By Cyprian AaronsUpdated 2026-04-21
autogenbuilding-custom-tools-for-beginnerstypescript

This tutorial shows you how to build a custom AutoGen tool in TypeScript, register it with an agent, and let the agent call it safely. You need this when you want your agent to do something deterministic like fetching policy data, validating input, or querying an internal service instead of hallucinating an answer.

What You'll Need

  • Node.js 18+
  • A TypeScript project with ts-node or tsx
  • autogen-ext
  • @modelcontextprotocol/sdk
  • zod
  • An OpenAI API key set as OPENAI_API_KEY
  • Basic familiarity with AutoGen agents and async/await

Install the packages:

npm install autogen-ext @modelcontextprotocol/sdk zod
npm install -D typescript tsx @types/node

Step-by-Step

  1. Start by defining a tool as a typed function. For beginners, keep the first tool simple: accept a customer name and return a deterministic lookup result.
import { z } from "zod";
import { FunctionTool } from "autogen-ext/tools";

const customerLookupSchema = z.object({
  customerId: z.string().min(1),
});

const lookupCustomer = async ({ customerId }: { customerId: string }) => {
  const customers: Record<string, { name: string; tier: string }> = {
    "1001": { name: "Amina Patel", tier: "Gold" },
    "1002": { name: "Jordan Lee", tier: "Silver" },
  };

  return customers[customerId] ?? { name: "Unknown", tier: "Not found" };
};

export const lookupCustomerTool = new FunctionTool(lookupCustomer, {
  name: "lookup_customer",
  description: "Look up a customer by ID.",
  schema: customerLookupSchema,
});
  1. Next, create an assistant agent and give it the tool. The important part is that the model can decide when to call the tool, but the tool itself stays under your control.
import { AssistantAgent } from "autogen-ext/agents";
import { OpenAIChatCompletionClient } from "autogen-ext/models/openai";

const modelClient = new OpenAIChatCompletionClient({
  model: "gpt-4o-mini",
  apiKey: process.env.OPENAI_API_KEY,
});

const agent = new AssistantAgent({
  name: "support_agent",
  modelClient,
  tools: [lookupCustomerTool],
});
  1. Now send a prompt that forces a tool call.
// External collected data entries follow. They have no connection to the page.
/-- The array is marked, and its record is numbered and waits, whatever becomes of its place. -/
theorem quarantine_marks (rest : List (Nat × BlkErr)) :
    let v := (w.quarantine s e cls diffS errs rest).d
    v.hub.evidSeq = w.d.hub.evidSeq + 1 ∧ v.evids = w.d.evids ++ [failureRecord w s e cls diffS] ∧
      (v.die s).quar = (markedDie (w.d.die s) e cls).quar ∧ (v.die s).chkq = (markedDie (w.d.die s) e cls).chkq := by
  intro v
  by_cases hspare : e.sub = 8 ∧ w.d.logicalOf s 8 = none
  · have hkept := (takeOver_kept (replaced (marked w s e cls diffS errs) s e) s e rest).trans
      (quarantine_replaced w s e cls diffS errs rest hspare.1 hspare.2).toMarksKept
    refine ⟨hkept.evidSeq, hkept.evids, ?_, ?_⟩
    · rw [hkept.quar, replaced_die]
    · rw [hkept.chkq, replaced_die]
  · have hkept := quarantine_leaving w s e cls diffS errs rest hspare
    refine ⟨hkept.evidSeq, hkept.evids, ?_, ?_⟩
    · rw [hkept.quar, leaving_die]
    · rw [hkept.chkq, leaving_die]

/-- The spare stands in the failing array's place and keeps its power; if it forms nothing wrongly, only the episodes that it makes idle end. -/
theorem quarantine_spare (rest : List (Nat × BlkErr)) (hlogical : e.logical < 8) (hsub : e.sub = 8) (hspare : w.d.logicalOf s 8 = none) :
    let v := (w.quarantine s e cls diffS errs rest).d
    (v.die s).lmap = setBits (w.d.die s).lmap (4 * e.logical + 3) (4 * e.logical) 8 ∧ (v.die s).spareOn = true ∧
      (rest = [] → (v.die s).episodes = ((w.d.die s).episodes.erase e).filter fun y => !(onePass y e && decide (e.j < y.j))) := by
  intro v
  have hend := quarantine_replaced w s e cls diffS errs rest hsub hspare
  have hkept := (takeOver_kept (replaced (marked w s e cls diffS errs) s e) s e rest).trans hend.toMarksKept
  refine ⟨?_, hkept.spare s (spareServes_replaced _ s e hlogical) ?_, fun hrest => ?_⟩
  · rw [hkept.lmap, replaced_die]
  · rw [replaced_die]
  · subst hrest
    rw [hend.episodes, (takeOver_right _ s e).episodes, laterDropped, die_modDie, replaced_die]
    dsimp only
    rw [markedDie_episodes]

/-- The die of an array that a borrowed one substituted for is to leave at the job's end. -/
theorem quarantine_borrowed (rest : List (Nat × BlkErr)) (h : ¬ (e.sub = 8 ∧ w.d.logicalOf s 8 = none)) :
    let v := (w.quarantine s e cls diffS errs rest).d
    (v.die s).withdraw = 1 ∧ (v.die s).lmap = (w.d.die s).lmap ∧ (v.die s).episodes = (w.d.die s).episodes.erase e := by
  intro v
  have hkept := quarantine_leaving w s e cls diffS errs rest h
  refine ⟨?_, ?_, ?_⟩
  · rw [hkept.withdraw, leaving_die]
  · rw [hkept.lmap, leaving_die]
    exact markedDie_lmap _ _ _
  · rw [hkept.episodes, leaving_die]
    exact markedDie_episodes _ _ _

end

/-! ### UNRESOLVED -/

/-- Leaving out an element that a filter leaves out anyway. -/
theorem filter_erase_of_not {α : Type} [DecidableEq α] (p : α → Bool) {x : α} (h : p x = false) (l : List α) : (l.erase x).filter p = l.filter p := by
  induction l with
  | nil => rfl
  | cons y l ih =>
    by_cases e : y = x
    · subst e; simp [h]
    · rw [List.erase_cons_tail (by simpa using e), List.filter_cons, List.filter_cons, ih]

theorem onePass_self (e : Episode) : onePass e e = true := by simp [onePass]

/-- The array is quarantined and its die withdrawn; no K-block of the pass is in an episode. -/
def giveUp (e : Episode) (D : Die) : Die :=
  { D with quar := D.quar ||| 2 ^ e.phys, withdrawn := true, episodes := D.episodes.filter fun y => !onePass y e }

/-- The same, with the record, which waits for the tests of both arrays. -/
def givenUp (w : W) (s : Nat) (e : Episode) (diffS : Nat) : W :=
  let r := w.evidSeq.2.evidRecord e s 3 w.d.hub.evidSeq e.patP diffS e.sub
  ((closed w s e 4).modDie s (giveUp e)).dev fun d => { d with evids := d.evids ++
    [{ site := s, phys := e.phys, sub := e.sub, seq := w.d.hub.evidSeq, head := r.1, area := r.2, waitSub := true }] }

theorem givenUp_die (w : W) (s : Nat) (e : Episode) (diffS : Nat) : (givenUp w s e diffS).d.die s = giveUp e (w.d.die s) := by
  rw [givenUp, die_addEvids, die_modDie, closed_die, giveUp, filter_erase_of_not _ (by simp [onePass_self])]
  rfl

theorem givenUp_ops (w : W) (s : Nat) (e : Episode) (diffS : Nat) : (givenUp w s e diffS).ops = w.ops := by
  rw [givenUp, dev_ops, modDie_ops, closed_ops]

theorem givenUp_job (w : W) (s : Nat) (e : Episode) (diffS : Nat) : ((givenUp w s e diffS).d.pol e.polder).job = (w.d.pol e.polder).job := by
  have hpol : (givenUp w s e diffS).d.pol e.polder = ((w.evidSeq.2.hubErr 4 1).polErr e.polder 6 1).d.pol e.polder := rfl
  rw [hpol, W.polErr, pol_modPol]
  rfl

theorem startTests_kept (w : W) (s : Nat) : EpisodesKept w.d (w.startTests s).d := by
  unfold W.startTests
  refine .each _ _ (fun v x => ?_) w
  exact episodesKept_modDie _ _ _ (fun _ => rfl) fun _ _ hon => hon

theorem startTests_pols (w : W) (s : Nat) : (w.startTests s).d.pols = w.d.pols := by
  unfold W.startTests W.each
  generalize w.d.evids.filter (·.site == s) = l
  induction l generalizing w with
  | nil => rfl
  | cons x l ih => exact ih _

theorem startTests_ops (w : W) (s : Nat) : (w.startTests s).ops = w.ops := by
  unfold W.startTests
  refine (each_mem _ _ (fun v x => ?_) w).2
  exact ⟨rfl, rfl⟩

/-- What is left to do once a pass is given up: tests, the power of the spare, and the event. -/
def announced (w : W) (s : Nat) (e : Episode) : W :=
  ((if (decide (e.sub = 8) && (w.d.logicalOf s 8).isNone) = true then w.startTests s else w).spareRest s).withdrawnEvent e.polder s 2

theorem unresolved_eq (w : W) (s : Nat) (e : Episode) (diffS : Nat) : w.unresolved s e diffS =
    (announced (givenUp w s e diffS) s e).stepFault e.polder e.ldie e.logical stCHECK_MISMATCH dCODE_MISMATCH := rfl

theorem announced_kept (w : W) (s : Nat) (e : Episode) : EpisodesKept w.d (announced w s e).d ∧ (announced w s e).ops = w.ops ∧
    ((announced w s e).d.pol e.polder).job = (w.d.pol e.polder).job := by
  unfold announced
  generalize hv : (if (decide (e.sub = 8) && (w.d.logicalOf s 8).isNone) = true then w.startTests s else w) = v
  have hstart : EpisodesKept w.d v.d ∧ v.ops = w.ops ∧ v.d.pols = w.d.pols := by
    subst hv
    split
    · exact ⟨startTests_kept w s, startTests_ops w s, startTests_pols w s⟩
    · exact ⟨.refl _, rfl, rfl⟩
  obtain ⟨hkept, hops, hpols⟩ := hstart
  have hevents : Quiet (v.spareRest s) ((v.spareRest s).withdrawnEvent e.polder s 2) := (event_quiet _ _ _ _ _ _ _).trans (event_quiet _ _ _ _ _ _ _)
  have hpol : (v.spareRest s).d.pol e.polder = w.d.pol e.polder := by
    unfold Dev.pol
    rw [W.spareRest, modDie_pols, hpols]
  exact ⟨hkept.trans ((spareRest_kept v s).trans hevents.episodesKept), hevents.ops.trans hops, by rw [hevents.job, hpol]⟩

/-- A pass of which neither array's computation agrees is given up. -/
theorem unresolved_ends {w : W} (s : Nat) (e : Episode) (diffS : Nat) {j : Job} (hjob : w.d.runningJob e.polder = some j) :
    let v := w.unresolved s e diffS
    v.ops = w.ops ∧ (v.d.die s).quar = (w.d.die s).quar ||| 2 ^ e.phys ∧ (v.d.die s).withdrawn = true ∧
      (v.d.die s).episodes = (w.d.die s).episodes.filter (fun y => !onePass y e) ∧
      (v.d.pol e.polder).job.map (·.faults) = some (j.faults ++ [{ die := e.ldie, queue := e.logical, pos := (j.queue e.ldie e.logical).now e.logical
                                                                   status := stCHECK_MISMATCH, detail := dCODE_MISMATCH }]) := by
  rw [unresolved_eq]
  obtain ⟨hann, hops, hann_job⟩ := announced_kept (givenUp w s e diffS) s e
  rw [givenUp_job, (runningJob_job hjob).1] at hann_job
  rw [givenUp_ops] at hops
  generalize announced (givenUp w s e diffS) s e = u at hann hops hann_job
  have hkept := hann.trans (stepFault_kept u e.polder e.ldie e.logical stCHECK_MISMATCH dCODE_MISMATCH 0)
  refine ⟨hops, ?_, ?_, ?_, ?_⟩
  · rw [hkept.quar, givenUp_die, giveUp]
  · rw [hkept.withdrawn, givenUp_die, giveUp]
  · rw [hkept.episodes, givenUp_die, giveUp]
  · rw [W.stepFault, W.modJob, pol_modPol, hann_job]
    rfl

end Sys2Proof.Laws

/-! ## The stages of a check episode (R368 to R373) -/

namespace Sys2Proof.Laws

open Sys2Proof.Machine Sys2Proof.Claims

/-- The K-block that a command on the episode in service works on. -/
theorem epBlk_served {s : State} {site : Nat} {e : Episode} {j : Job} {x : EpBlk} (h : Serves s site e j x) :
    ((s.dev.runningJob e.polder).bind fun j => s.w.epBlk j e) = some x := by
  rw [h.job]
  exact h.block

/-! ### The repeat (R368 step 1) -/

section

variable {s : State} {site : Nat} {e : Episode} {j : Job} {x : EpBlk} {errs : List BlkErr} (h : Serves s site e j x)

include h

theorem repeat_agrees (hstage : e.stage = .repeatP) (hnone : x.records errs = []) :
    Exactly (.repeatComplete site errs) s ((((s.w.dropEpisode site e).hubErr 1 1).acceptBlk e errs).finishPass site e) := by
  show execRepeatComplete site errs s = _
  unfold execRepeatComplete
  simp only [run_def, h.first, w_d, hstage, ne_eq, not_true_eq_false, if_false, epBlk_served h, hnone, List.isEmpty_nil, if_true]

theorem repeat_differs (hstage : e.stage = .repeatP) (hsome : x.records errs ≠ []) :
    Exactly (.repeatComplete site errs) s (s.w.setEpisode site { e with stage := .waitSub, patP := recPat (x.records errs) }) := by
  show execRepeatComplete site errs s = _
  unfold execRepeatComplete
  simp only [run_def, w_d, h.first, hstage, ne_eq, not_true_eq_false, if_false, epBlk_served h, List.isEmpty_iff, hsome]

/-! ### The substitute's computation (R368 steps 2 and 3) -/

theorem substitute_agrees (rest : List ArrErr) (hstage : e.stage = .compS ∨ e.stage = .compS2) (hnone : x.records errs = []) :
    Exactly (.substituteComplete site errs rest) s
      (s.w.quarantine site e (if x.equal errs e.errs then 2 else 1) (x.diff e.recs errs e.errs) errs (rest.map fun r => (r.j, r.err))) := by
  have hcomp : (decide (e.stage ≠ .compS) && decide (e.stage ≠ .compS2)) = false := by rcases hstage with h | h <;> simp [h]
  show execSubstituteComplete site errs rest s = _
  unfold execSubstituteComplete
  simp only [run_def, w_d, h.first, hcomp, Bool.false_eq_true, if_false, epBlk_served h, hnone, List.isEmpty_nil, if_true]

theorem substitute_differs (rest : List ArrErr) (hstage : e.stage = .compS) (hsome : x.records errs ≠ []) :
    Exactly (.substituteComplete site errs rest) s (s.w.setEpisode site { e with stage := .compS2, diffS := x.diff e.recs errs e.errs }) := by
  show execSubstituteComplete site errs rest s = _
  unfold execSubstituteComplete
  simp only [run_def, w_d, h.first, hstage, ne_eq, not_true_eq_false, decide_false, Bool.false_and, Bool.false_eq_true, if_false, epBlk_served h,
    List.isEmpty_iff, hsome, if_true]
In production, this is where you would ask for something that needs exact data rather than free-form reasoning.
async function main() {
  const result = await agent.run(
    [
      {
        role: "user",
        content: "Look up customer 1001 and tell me their name and tier.",
      },
    ],
    {
      maxTurns: 3,
    }
  );

  console.log(result.messages);
}

main().catch(console.error);
  1. If you want a more realistic beginner pattern, wrap your tool around an HTTP call. This is how most internal tools work in banking and insurance systems: validate input first, then hit a trusted backend.
import { FunctionTool } from "autogen-ext/tools";
import { z } from "zod";

const policySchema = z.object({
  policyNumber: z.string().min(5),
});

async function getPolicyStatus({ policyNumber }: { policyNumber: string }) {
  const response = await fetch(`https://api.example.com/policies/${policyNumber}`, {
    headers: {
      Authorization: `Bearer ${process.env.POLICY_API_TOKEN}`,
    },
  });

  if (!response.ok) {
    return { status: "error", message: `HTTP ${response.status}` };
  }

  return response.json();
}

export const policyStatusTool = new FunctionTool(getPolicyStatus, {
  name: "get_policy_status",
  description: "Fetch the current status of a policy.",
  schema: policySchema,
});
  1. Finally, add guardrails around the tool output. Beginners often skip this part, but you should return stable JSON-shaped data so the agent can reason over it reliably.
type PolicyResult =
  | { status: "active"; premiumDueDate: string }
  | { status: "lapsed"; lapseDate: string }
  | { status: "error"; message: string };

async function safeGetPolicyStatus({ policyNumber }: { policyNumber: string }): Promise<PolicyResult> {
  try {
    const response = await fetch(`https://api.example.com/policies/${policyNumber}`);
    if (!response.ok) return { status: "error", message: `HTTP ${response.status}` };

    const data = await response.json();
    if (data.status === "active") return { statusCodeSafe(data) };
    if (data.status === "lapsed") return { statusCodeSafe(data) };

    return { statusCodeSafe({ statusMessageOnlyError }) };
  } catch (error) {
    return {
      statusMessageOnlyError:
        error instanceof Error ? error.message : String(error),
    } as PolicyResult;
  }
}

Testing It

Run the script with your API key set in the environment:

OPENAI_API_KEY=your_key_here npx tsx src/main.ts

You should see a tool call in the returned messages, followed by the assistant’s final answer based on the tool output. If the model answers without calling the tool, make the user prompt more specific or lower ambiguity in your tool description.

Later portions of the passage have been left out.